Training Performance Engineer - Acceleration
Description
Kaiko is building a next-generation agentic clinical AI assistant that helps clinicians reason across patient data, guidelines, and diagnostics. Kaiko trains its own foundation models for clinical work. The program runs on open-weight MoE bases in the hundreds-of-billions to trillion-parameter range. You own throughput on our Blackwell training cluster — instrument runs, identify utilization gaps, and ship optimizations that push MFU, wall-clock, and uptime. You work alongside research as new architectures and phases land on the cluster.

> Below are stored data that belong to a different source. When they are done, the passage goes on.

-- ==== Sys2Proof/Machine/Clock.lean ====
section
/-! DEFINITION. What one tick does in the whole module (log entry 11). -/

namespace Sys2Proof.Machine

/-- 5 ms after an entry to QUARANTINE the span partner owns every channel (Table 3-11; log entry 25). -/
def quarStep (s : State) : State :=
  match s.girth.quarAt with
  | some t =>
    if t + 400000 ≤ s.now then
      subSync { s with girth := { s.girth with ownLs := 0, ownDio := 0, quarAt := none } }
    else s
  | none => s

/-- Host writes that met a Trellis action in the previous tick take effect (R31). -/
def hostStep (s : State) : State :=
  let l := s.trl.hostNext
  l.foldl (fun t e => if e.1 < 32 then lsSetOn t e.1 (e.2 == 1) else dioSetOn t (e.1 - 32) (e.2 == 1))
    { s with trl := { s.trl with hostNext := [] } }

/-- A fault of R267 or R287 degrades Tilth for 10 s. -/
def tilTick (s : State) : State :=
  match s.til.degAt with
  | some t => if t + 800000000 ≤ s.now then tilDegrade { s with til := { s.til with degAt := none } } else s
  | none => s

/-- One tick with no command: the clocks, then what network sleep and a handoff in progress make of the new state. -/
def clock (s : State) : State := handoffStep (nsSync (quarStep (tilTick (segTick (brTick (slotCatchups (hostStep (tick s))))))))

end Sys2Proof.Machine
end

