-- ==== Sys2Proof/Machine/StitchObj.lean ====
section
/-! DEFINITION. Reading an object of the dictionary (R455-R460): the value an object has now, the state after the read, and
the status of class 0x08xx for a value that is not VALID. -/

namespace Sys2Proof.Machine

/-- What a read answers: the state after it, the status, the bytes. -/
abbrev ObjVal := State × Nat × List Byte

/-- A number object that no register mirrors, its default from its row. -/
def objNum (s : State) (idx sub : Nat) : Nat :=
  match objFind idx sub with
  | some (x, _, _) => s.obj idx sub x.dflt
  | none => 0

/-- The key of an object that each session holds for itself (R270, R294). -/
def sesKey (n idx sub : Nat) : Nat := objKey idx sub + 2 ^ 24 * (1 + n)
def sesNum (s : State) (n idx sub : Nat) : Nat :=
  match objFind idx sub with
  | some (x, _, _) => s.objs.get (sesKey n idx sub) x.dflt
  | none => 0

/-! ## F32 (R21) -/

/-- The F32 nearest to m · 2^e, ties to even (PRESUMED, log entry 16). -/
def f32Round (neg : Bool) (m : Nat) (e : Int) : Nat :=
  let sign := if neg then 2 ^ 31 else 0
  if m = 0 then sign
  else
    let q : Int := max ((Nat.log2 m : Int) - 23 + e) (-149)
    let d := (q - e).toNat
    let mant : Nat := if q ≤ e then m * 2 ^ (e - q).toNat
      else
        let k := m / 2 ^ d
        let r := m % 2 ^ d
        if 2 ^ d < 2 * r ∨ (2 * r = 2 ^ d ∧ k % 2 = 1) then k + 1 else k
    sign + min ((q + 149).toNat * 2 ^ 23 + mant) 0x7F800000

/-- An integer times an F32. -/
def f32Mul (n : Int) (f : Nat) : Nat :=
  let e : Nat := f / 2 ^ 23 % 256
  let m := f % 2 ^ 23
  let neg := decide (n < 0) != f.testBit 31
  if e = 255 then (if neg then 2 ^ 31 else 0) + 0x7F800000
  else if e = 0 then f32Round neg (n.natAbs * m) (-149)
  else f32Round neg (n.natAbs * (m + 2 ^ 23)) ((e : Int) - 150)

/-- Is it not a number (R456)? -/
def f32Nan (f : Nat) : Bool := f / 2 ^ 23 % 256 == 255 && f % 2 ^ 23 != 0

/-! ## Values by block -/

/-- The status of a mark of Table 7-5. -/
def markStatus (mark : Nat) : Nat :=
  match mark with
  | 0 => 0
  | 1 => 0x0801
  | 2 => 0x0804
  | _ => 0x0805

/-- The latest sample of cell `k` of node `x % 24` on ring `x / 24` (R205). -/
def latCellRead (s : State) (x k : Nat) : Nat × Nat :=
  let c := x / 24
  let n := x % 24
  let g := 384 * c + 16 * n + k
  if s.lat.openSet && (s.ring c).taken.getLsbD n then
    (cellVal s (s.lat.seq % 16) g, markStatus (cellMark s (s.lat.seq % 16) g))
  else if s.lat.seen then
    let j := if s.lat.openSet then s.lat.prevSeq % 16 else s.lat.seq % 16
    (cellVal s j g, markStatus (cellMark s j g))
  else (0xFFFF, 0x0801)

/-- The latest temperature of sensor `i` of a node. -/
def latTempRead (s : State) (x i : Nat) : Nat × Nat :=
  let now := s.lat.openSet && latSensor s == some i && (s.ring (x / 24)).temps.getLsbD (x % 24)
  if now || s.lat.tempSeen.getLsbD i then
    (s.numAt (tempAddr (8 * x + i)) 2, markStatus (tempMark s (8 * x + i)))
  else (0x8000, 0x0801)

/-- msr.m.current (`v` false) or msr.m.voltage: the last VALID decimated value, scaled (R214). -/
def msrValue (s : State) (m : Nat) (v : Bool) : State × Nat × Nat :=
  let dec := if v then s.rdI (F.MSR_DEC_V_V m) else s.rdI (F.MSR_DEC_I_I m)
  let ofs := toInt 32 (objNum s (0x2800 + m) (if v then 6 else 4))
  let sc := objNum s (0x2800 + m) (if v then 5 else 3)
  let st := markStatus (s.msr.marks.get m 2)
  if dec - ofs = 0 ∧ sc / 2 ^ 23 % 256 = 255 then (s.took, st, s.freeNat 32) else (s, st, f32Mul (dec - ofs) sc)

You will be based in either The Netherlands or Switzerland, with the expectation of spending at least 50% of your time at the office.
Responsibilities
- Instrument and analyze runs — MFU, throughput, uptime — and close gaps against predicted wall-clocks.
- Benchmark NCCL collectives over InfiniBand and NVLink — including rail/topology behaviour and congestion at scale, and keep a current picture of what the fabric delivers.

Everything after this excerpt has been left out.